Driver: GTiff/GeoTIFF Files: ortho_1-1_1n_s_pa003_2013_1.jpeg Size is 59112, 56449 Coordinate System is: PROJCS["NAD_1983_UTM_Zone_17N", GEOGCS["GCS_North_American_1983", DATUM["D_North_American_1983", SPHEROID["GRS_1980",6378137,298.257222101]], PRIMEM["Greenwich",0], UNIT["degree",0.0174532925199433]], PROJECTION["Transverse_Mercator"], PARAMETER["latitude_of_origin",0], PARAMETER["central_meridian",-81], PARAMETER["scale_factor",0.9996], PARAMETER["false_easting",500000], PARAMETER["false_northing",0], UNIT["metre",1, AUTHORITY["EPSG","9001"]]] Metadata: AREA_OR_POINT=Area TIFFTAG_XRESOLUTION=1 TIFFTAG_YRESOLUTION=1 Image Structure Metadata: COMPRESSION=YCbCr JPEG INTERLEAVE=PIXEL SOURCE_COLOR_SPACE=YCbCr Corner Coordinates: Upper Left ( 0.0, 0.0) Lower Left ( 0.0,56449.0) Upper Right (59112.0, 0.0) Lower Right (59112.0,56449.0) Center (29556.0,28224.5) Band 1 Block=256x256 Type=Byte, ColorInterp=Red Band 2 Block=256x256 Type=Byte, ColorInterp=Green Band 3 Block=256x256 Type=Byte, ColorInterp=Blue
In #qgis I was told that it’s usually prudent to precalulate overviews (which are similar to zoom-levels in a TMS). This calculates an image pyramid, but not exactly that generates images that can be used to quickly display the image when zoomed in and out without having to compute it from the base blocks every time.

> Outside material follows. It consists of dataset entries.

/-- 10_state.md R28, 20_memory.md R66: a read of `OUT`, or of a register that is neither a control nor a configuration
register, `CMD` and the reserved offsets included, in `ERR` hands the host some value and changes nothing else the spec
names. That `CMD` is among them is notes/assumptions/4.md; the model's own counter moves (notes/assumptions/3.md); nothing
is said of the value. -/
def Obligations.ReadsInErrChangeNothing : Prop :=
  ∀ (s : State) (off : Nat) (rest : List BusReq), s.phase = .err →
    ((off = 0x00 ∨ 0x40 ≤ off) → off < 0x100 → off % 4 = 0 → Pending s (.read (s.cfg.regBase + off) 4) rest →
      ∃ d n, step s = .next { s with bus := rest, readData := d, draws := n }) ∧
    (off < s.cfg.outCap → Pending s (.read (s.cfg.outBase + 4 * off) 4) rest →
      ∃ d n, step s = .next { s with bus := rest, readData := d, draws := n })

/-- 20_memory.md R69: an access of another width, a misaligned access, or an access outside the three regions has no
meaning: the model refuses it. -/
def Obligations.AccessesOutsideTheSpecAreRefused : Prop :=
  ∀ (s : State) (addr bytes : Nat) (x : Word) (rest : List BusReq),
    (bytes ≠ 4 ∨ addr % 4 ≠ 0 ∨
      ((addr < s.cfg.regBase ∨ s.cfg.regBase + 0x100 ≤ addr) ∧ (addr < s.cfg.winBase ∨ s.cfg.winBase + s.cfg.winCap ≤ addr) ∧
        (addr < s.cfg.outBase ∨ s.cfg.outBase + 4 * s.cfg.outCap ≤ addr))) →
    (Pending s (.read addr bytes) rest → step s = .refused .busAccessOutsideSpec) ∧
    (Pending s (.write addr bytes x) rest → step s = .refused .busAccessOutsideSpec)
end

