-- ==== Sys2Proof/Laws/Flags.lean ====
section
/-! SUPPORT. The flags word and the command word read as numbers (30_encoding.md R82 to R86, R93). -/

namespace Sys2Proof.Machine

/-- A word compared with a number below `2^32`. -/
theorem toNat_eq_iff {x : Word} {n : Nat} (hn : n < 2 ^ 32) : x.toNat = n ↔ x = BitVec.ofNat 32 n := by
  constructor
  · intro h; apply BitVec.eq_of_toNat_eq; simpa using by omega
  · rintro rfl; simpa using by omega

theorem flagSilence_eq (f : Word) : flagSilence f = f.toNat % 4 := by simp [flagSilence, BitVec.extractLsb'_toNat]

theorem flagFalseStereo_eq (f : Word) : flagFalseStereo f = f.getLsbD 2 := by
  rw [Bool.eq_iff_iff]; simp [flagFalseStereo, BitVec.eq_of_getLsbD_eq_iff]

theorem flagReservedSet_eq (f : Word) : flagReservedSet f = decide (8 ≤ f.toNat) := by
  rw [Bool.eq_iff_iff]
  simp only [flagReservedSet, bne_iff_ne, decide_eq_true_eq, Ne, ← BitVec.toNat_inj, BitVec.extractLsb'_toNat,
    Nat.shiftRight_eq_div_pow]
  have := f.isLt
  simp
  omega

end Sys2Proof.Machine
end

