/-! ## What the parts of a block read and write -/

/-- Words of different blocks, or of different channels, are different words. -/
theorem word_ne {n b b' c c' : Nat} (hc : c < n) (hc' : c' < n) (h : b ≠ b' ∨ c ≠ c') : b * n + c ≠ b' * n + c' := by
  intro he
  have hb : b = b' := by
    have h1 : (b * n + c) / n = b := by rw [Nat.mul_comm, Nat.mul_add_div (by omega), Nat.div_eq_of_lt hc, Nat.add_zero]
    have h2 : (b' * n + c') / n = b' := by
      rw [Nat.mul_comm, Nat.mul_add_div (by omega), Nat.div_eq_of_lt hc', Nat.add_zero]
    rw [← h1, ← h2, he]
  subst hb
  omega

section
variable (s : State) (c j i : Nat) (v : Word)

@[simp] theorem nextResidual_writeOut : nextResidual c (s.writeOut i v) = nextResidual c s := rfl

@[simp] theorem nextSample_writeOut (x : Word) : nextSample c x (s.writeOut i v) = nextSample c x s := rfl

theorem setChan_writeOut (ch : Chan) : (s.writeOut i v).setChan c ch = (s.setChan c ch).writeOut i v := by
  unfold State.setChan; split <;> rfl

theorem pastResidual_writeOut (d : Nat × RangeState) :
    pastResidual c d (s.writeOut i v) = (pastResidual c d s).writeOut i v :=
  setChan_writeOut { s with rc := d.2 } _ i v _

theorem pastSample_writeOut (f : Filtered) :
    pastSample c f (s.writeOut i v) = (pastSample c f s).writeOut i v :=
  setChan_writeOut s c i v _

@[simp] theorem nextResidual_pastSample (f : Filtered) : nextResidual c (pastSample j f s) = nextResidual c s := by
  unfold nextResidual pastSample State.setChan State.chan
  split_ifs <;> rfl

@[simp] theorem nextSample_pastResidual (x : Word) (d : Nat × RangeState) :
    nextSample c x (pastResidual j d s) = nextSample c x s := by
  unfold nextSample pastResidual State.setK State.setChan State.chan
  split_ifs <;> rfl

theorem pastResidual_pastSample (d : Nat × RangeState) (f : Filtered) :
    pastResidual c d (pastSample j f s) = pastSample j f (pastResidual c d s) := by
  unfold pastResidual pastSample State.setK State.setChan State.chan
  split_ifs <;> rfl

theorem pastSample_comm {c j : Nat} (hc : c < 2) (hj : j < 2) (h : c ≠ j) (f g : Filtered) :
    pastSample j g (pastSample c f s) = pastSample c f (pastSample j g s) := by
  unfold pastSample
  rw [chan_setChan_of_ne _ _ _ hc hj h.symm, chan_setChan_of_ne _ _ _ hj hc h]
  obtain ⟨rfl, rfl⟩ | ⟨rfl, rfl⟩ : c = 0 ∧ j = 1 ∨ c = 1 ∧ j = 0 := by omega
  all_goals rfl

theorem nextSample_pastSample {c j : Nat} (hc : c < 2) (hj : j < 2) (h : c ≠ j) (x : Word) (f : Filtered) :
    nextSample j x (pastSample c f s) = nextSample j x s := by
  unfold nextSample pastSample
  rw [chan_setChan_of_ne _ _ _ hc hj h.symm]
  simp

end

/-! ## Which parts swap -/

/-- A residual of channel `c` into word `i` of `OUT`. -/
def putResidual (c i : Nat) (d : Nat × RangeState) (s : State) : State :=
  (pastResidual c d s).writeOut i (residualWord d)

/-- Word `i` of `OUT` through the filters of channel `c`. -/
def filterWord (c i : Nat) (s : State) : Except Err Filtered := nextSample c (outWord s.out i) s

/-- A filtered sample of channel `c` into word `i` of `OUT`. -/
def putSample (c i : Nat) (f : Filtered) (s : State) : State := (pastSample c f s).writeOut i f.out

/-- What is read does not depend on word `j` of `OUT`, and what is written is not in it. -/
structure Apart {V : Type} (read : State → Except Err V) (write : V → State → State) (j : Nat) : Prop where
  reads : ∀ s w, read (s.writeOut j w) = read s
  word : ∀ s v, outWord (write v s).out j = outWord s.out j
  writes : ∀ s v w, (write v s).writeOut j w = write v (s.writeOut j w)

theorem apart_residual (c : Nat) {i j : Nat} (h : j ≠ i) : Apart (nextResidual c) (putResidual c i) j where
  reads _ _ := rfl
  word s v := by simp [putResidual, outWord_write_of_ne _ _ h, pastResidual, setK_eq]
  writes s v w := by rw [putResidual, putResidual, pastResidual_writeOut, writeOut_comm h.symm]

theorem apart_sample (c : Nat) {i j : Nat} (h : j ≠ i) : Apart (filterWord c i) (putSample c i) j where
  reads s w := by simp [filterWord, outWord_write_of_ne _ _ h.symm]
  word s v := by simp [putSample, outWord_write_of_ne _ _ h, pastSample]
  writes s v w := by rw [putSample, putSample, pastSample_writeOut, writeOut_comm h.symm]

section
variable {d : State} {b b' c c' : Nat}

theorem entropyChannel_of_onlyDecode {s : State} (hs : OnlyDecode d s) : entropyChannel b c s =
    nextResidual c s >>= fun r => .ok (putResidual c (b * d.nch + c) r s) := by
  rw [entropyChannel_eq, hs.nch]; rfl

theorem filterBlock_of_onlyDecode {s : State} (hs : OnlyDecode d s) : filterBlock c b s =
    filterWord c (b * d.nch + c) s >>= fun f => .ok (putSample c (b * d.nch + c) f s) := by
  rw [filterBlock_eq, hs.nch]; rfl

/-- The stereo pass of a block swaps with what is apart from the block's two words. -/
theorem swaps_stereoBlock {V : Type} {f : State → Except Err State} {read : State → Except Err V}
    {write : V → State → State} (hfd : Decodes f)
    (hf : ∀ s, OnlyDecode d s → f s = read s >>= fun v => .ok (write v s))
    (h : d.nch = 2 → Apart read write (2 * b) ∧ Apart read write (2 * b + 1)) :
    Swaps (Leads d f) (Leads d (stereoBlock b)) := by
  by_cases hn : d.nch = 2
  · obtain ⟨hleft, hright⟩ := h hn
    cases hfs : d.fstereo with
    | true =>
      refine swaps_of_independent hfd (decodes_stereoBlock b) hf
        (readG := fun s => .ok (outWord s.out (2 * b))) (writeG := fun w s => s.writeOut (2 * b + 1) w) ?_ ?_ ?_ ?_
      · intro s hs
        simp [stereoBlock, hs.nch, hn, hs.fstereo, hfs]
      · exact fun s w _ => hright.reads s w
      · exact fun s v _ => by rw [hleft.word]
      · exact fun s v w _ => hright.writes s v w
    | false =>
      refine swaps_of_independent hfd (decodes_stereoBlock b) hf
        (readG := fun s => stereo (outWord s.out (2 * b)) (outWord s.out (2 * b + 1)))
        (writeG := fun w s => (s.writeOut (2 * b) w.1).writeOut (2 * b + 1) w.2) ?_ ?_ ?_ ?_
      · intro s hs
        simp [stereoBlock, hs.nch, hn, hs.fstereo, hfs]
      · exact fun s w _ => by rw [hright.reads, hleft.reads]
      · exact fun s v _ => by rw [hleft.word, hright.word]
      · exact fun s v w _ => by rw [hleft.writes, hright.writes]
  · have hid : Leads d (stereoBlock b) = Leads d .ok :=
      leads_congr fun s hs => by simp [stereoBlock, hs.nch, hn]
    rw [hid]
    exact (leads_comp_ok hfd).trans ok_comp_leads.symm

theorem swaps_entropy_stereo (hc : c < d.nch) (hb : b ≠ b') :
    Swaps (Leads d (entropyChannel b c)) (Leads d (stereoBlock b')) := by
  refine swaps_stereoBlock (decodes_entropyChannel b c) (fun s => entropyChannel_of_onlyDecode) fun hn => ?_
  rw [hn] at hc ⊢
  exact ⟨apart_residual c (by omega), apart_residual c (by omega)⟩

theorem swaps_filter_stereo (hc : c < d.nch) (hb : b ≠ b') :
    Swaps (Leads d (filterBlock c b)) (Leads d (stereoBlock b')) := by
  refine swaps_stereoBlock (decodes_filterBlock c b) (fun s => filterBlock_of_onlyDecode) fun hn => ?_
  rw [hn] at hc ⊢
  exact ⟨apart_sample c (by omega), apart_sample c (by omega)⟩

theorem swaps_entropy_filter (hc : c < d.nch) (hc' : c' < d.nch) (hb : b ≠ b') :
    Swaps (Leads d (entropyChannel b c)) (Leads d (filterBlock c' b')) := by
  have hne := word_ne hc' hc (.inl hb.symm)
  refine swaps_of_independent (decodes_entropyChannel b c) (decodes_filterBlock c' b')
    (fun s => entropyChannel_of_onlyDecode) (fun s => filterBlock_of_onlyDecode) ?_ ?_ ?_
  · exact fun s f _ => by rw [putSample, nextResidual_writeOut, nextResidual_pastSample]
  · intro s r _
    rw [filterWord, filterWord, (apart_residual c hne).word]
    rw [putResidual, nextSample_writeOut, nextSample_pastResidual]
  · intro s r f _
    rw [putSample, putResidual, putSample, putResidual, pastSample_writeOut, pastResidual_writeOut,
      pastResidual_pastSample, writeOut_comm hne.symm]

theorem swaps_filters (hc : c < d.ncoded) (hc' : c' < d.ncoded) (hd : d.ncoded ≤ d.nch) (h : c ≠ c') :
    Swaps (Leads d (filterBlock c b)) (Leads d (filterBlock c' b')) := by
  have h2 := ncoded_le_two d
  have hne := word_ne (b := b) (b' := b') (hc.trans_le hd) (hc'.trans_le hd) (.inr h)
  refine swaps_of_independent (decodes_filterBlock c b) (decodes_filterBlock c' b')
    (fun s => filterBlock_of_onlyDecode) (fun s => filterBlock_of_onlyDecode) ?_ ?_ ?_
  · intro s f _
    rw [filterWord, filterWord, (apart_sample c' hne).word, putSample, nextSample_writeOut,
      nextSample_pastSample _ (hc'.trans_le h2) (hc.trans_le h2) h.symm]
  · intro s f _
    rw [filterWord, filterWord, (apart_sample c hne.symm).word, putSample, nextSample_writeOut,
      nextSample_pastSample _ (hc.trans_le h2) (hc'.trans_le h2) h]
  · intro s f g _
    rw [putSample, putSample, putSample, putSample, pastSample_writeOut, pastSample_writeOut,
      pastSample_comm _ (hc.trans_le h2) (hc'.trans_le h2) h, writeOut_comm hne]

end

/-! ## Block by block -/

theorem decodes_entropyBlock (b : Nat) : Decodes (entropyBlock b) := fun _ _ h =>
  onlyDecode_forUpTo h fun c _ => decodes_entropyChannel b c

/-- Block `b` of `FRAME` through all three passes, or its words of silence (R117). -/
def blockPass (b : Nat) (s : State) : Except Err State :=
  if s.silent then forUpTo s.nch (fun c => silenceWord (b * s.nch + c)) s
  else entropyBlock b s >>= fun t => forUpTo t.ncoded (fun c => filterBlock c b) t >>= stereoBlock b

/-- The three passes over `n` blocks (R117 steps 4 to 6). -/
def passes (n : Nat) (s : State) : Except Err State :=
  forUpTo n entropyBlock s >>= fun t => forUpTo t.ncoded (filterChannel n) t >>= forUpTo n stereoBlock

theorem forUpTo_ok (m : Nat) (s : State) : forUpTo m (fun _ => .ok) s = .ok s := by
  induction m with
  | zero => rfl
  | succ m ih => rw [forUpTo_succ, ih]; rfl

theorem decodes_filterChannel (n c : Nat) : Decodes (filterChannel n c) := decodes_forUpTo (decodes_filterBlock c) n

theorem decodes_silenceWord (i : Nat) : Decodes (silenceWord i) := fun s t h => by
  cases h; exact onlyDecode_writeOut s i 0

theorem decodes_bind {f g : State → Except Err State} (hf : Decodes f) (hg : Decodes g) :
    Decodes fun s => f s >>= g := fun s t h => by
  obtain ⟨u, hu, h⟩ := bind_ok h
  exact (hf s u hu).trans (hg u t h)

theorem decodes_blockPass (b : Nat) : Decodes (blockPass b) := fun s t h => by
  unfold blockPass at h
  split at h
  · exact decodes_forUpTo (fun c => decodes_silenceWord _) _ s t h
  · obtain ⟨u, hu, h⟩ := bind_ok h
    exact (decodes_entropyBlock b s u hu).trans
      (decodes_bind (decodes_forUpTo (fun c => decodes_filterBlock c b) _) (decodes_stereoBlock b) u t h)

section
variable {d : State}

theorem leads_entropyBlock (b : Nat) : Leads d (entropyBlock b) = Leads d (forUpTo d.ncoded (entropyChannel b)) :=
  leads_congr fun s hs => by rw [entropyBlock, hs.ncoded]

/-- Three parts of a frame, the second once for each coded channel. -/
theorem leads_three {e t : State → Except Err State} {f : Nat → State → Except Err State} (he : Decodes e)
    (hf : ∀ c, Decodes (f c)) : Leads d (fun s => e s >>= fun u => forUpTo u.ncoded f u >>= t) =
      Relation.Comp (Relation.Comp (Leads d e) (Leads d (forUpTo d.ncoded f))) (Leads d t) := by
  have hcount : Leads d (fun u => forUpTo u.ncoded f u >>= t) = Leads d (fun u => forUpTo d.ncoded f u >>= t) :=
    leads_congr fun u hu => by rw [hu.ncoded]
  rw [leads_bind he, hcount, leads_bind (decodes_forUpTo hf _), Relation.comp_assoc]

theorem leads_passes (n : Nat) : Leads d (passes n) =
    Relation.Comp (Relation.Comp (Leads d (forUpTo n entropyBlock)) (Leads d (forUpTo d.ncoded (filterChannel n))))
      (Leads d (forUpTo n stereoBlock)) :=
  leads_three (decodes_forUpTo decodes_entropyBlock n) (decodes_filterChannel n)

theorem leads_blockPass (hloud : d.silent = false) (b : Nat) : Leads d (blockPass b) =
    Relation.Comp (Relation.Comp (Leads d (entropyBlock b)) (Leads d (forUpTo d.ncoded fun c => filterBlock c b)))
      (Leads d (stereoBlock b)) := by
  rw [← leads_three (decodes_entropyBlock b) fun c => decodes_filterBlock c b]
  exact leads_congr fun s hs => by rw [blockPass, hs.silent, hloud]; rfl

section
variable (hd : d.ncoded ≤ d.nch) (n : Nat)
include hd

/-- The entropy pass of a block swaps with the filter pass over the blocks before it. -/
theorem swaps_entropyBlock_filters :
    Swaps (Leads d (entropyBlock n)) (Leads d (forUpTo d.ncoded (filterChannel n))) := by
  rw [leads_entropyBlock]
  refine swaps_forUpTo (decodes_entropyChannel n) (decodes_forUpTo (decodes_filterChannel n) _) fun c hc => ?_
  refine swaps_forUpTo_right (decodes_filterChannel n) (decodes_entropyChannel n c) fun c' hc' => ?_
  exact swaps_forUpTo_right (decodes_filterBlock c') (decodes_entropyChannel n c) fun b hb =>
    swaps_entropy_filter (hc.trans_le hd) (hc'.trans_le hd) hb.ne'

/-- The entropy pass and the filter pass of a block swap with the stereo pass over the blocks before it. -/
theorem swaps_block_stereo :
    Swaps (Relation.Comp (Leads d (entropyBlock n)) (Leads d (forUpTo d.ncoded fun c => filterBlock c n)))
      (Leads d (forUpTo n stereoBlock)) := by
  have hstereo := decodes_forUpTo decodes_stereoBlock n
  rw [leads_entropyBlock]
  refine Swaps.comp_left ?_ ?_
  · exact swaps_forUpTo (decodes_entropyChannel n) hstereo fun c hc =>
      swaps_forUpTo_right decodes_stereoBlock (decodes_entropyChannel n c) fun b hb =>
        swaps_entropy_stereo (hc.trans_le hd) hb.ne'
  · exact swaps_forUpTo (fun c => decodes_filterBlock c n) hstereo fun c hc =>
      swaps_forUpTo_right decodes_stereoBlock (decodes_filterBlock c n) fun b hb =>
        swaps_filter_stereo (hc.trans_le hd) hb.ne'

gdaladdo -r gauss ortho_1-1_1n_s_pa003_2013_1.jpeg 2 4 8 16 32 64 128 256 512
Will compute overviews for half, quarter, eight, &c of the entire image (Note that these are powers of 2, as that works best because it becomes easy to calculate the size of the pyramid).
gdalinfo shows that we’ve added overviews.
Driver: GTiff/GeoTIFF Files: ortho_1-1_1n_s_pa003_2013_1.jpeg Size is 59112, 56449 Coordinate System is: PROJCS["NAD_1983_UTM_Zone_17N", GEOGCS["GCS_North_American_1983", DATUM["D_North_American_1983", SPHEROID["GRS_1980",6378137,298.257222101]], PRIMEM["Greenwich",0], UNIT["degree",0.0174532925199433]], PROJECTION["Transverse_Mercator"], PARAMETER["latitude_of_origin",0], PARAMETER["central_meridian",-81], PARAMETER["scale_factor",0.9996], PARAMETER["false_easting",500000], PARAMETER["false_northing",0], UNIT["metre",1, AUTHORITY["EPSG","9001"]]] Metadata: AREA_OR_POINT=Area TIFFTAG_XRESOLUTION=1 TIFFTAG_YRESOLUTION=1 Image Structure Metadata: COMPRESSION=YCbCr JPEG INTERLEAVE=PIXEL SOURCE_COLOR_SPACE=YCbCr Corner Coordinates: Upper Left ( 0.0, 0.0) Lower Left ( 0.0,56449.0) Upper Right (59112.0, 0.0) Lower Right (59112.0,56449.0) Center (29556.0,28224.5) Band 1 Block=256x256 Type=Byte, ColorInterp=Red Overviews: 29556x28225, 14778x14113, 7389x7057, 3695x3529, 1848x1765, 924x883, 462x442, 231x221, 116x111 Band 2 Block=256x256 Type=Byte, ColorInterp=Green Overviews: 29556x28225, 14778x14113, 7389x7057, 3695x3529, 1848x1765, 924x883, 462x442, 231x221, 116x111 Band 3 Block=256x256 Type=Byte, ColorInterp=Blue Overviews: 29556x28225, 14778x14113, 7389x7057, 3695x3529, 1848x1765, 924x883, 462x442, 231x221, 116x111
Now, how does this compare with the original SRID in terms of size?
|JPEG (with overviews)||1.6G||2.5|
In terms of quality, I haven’t noticed a difference.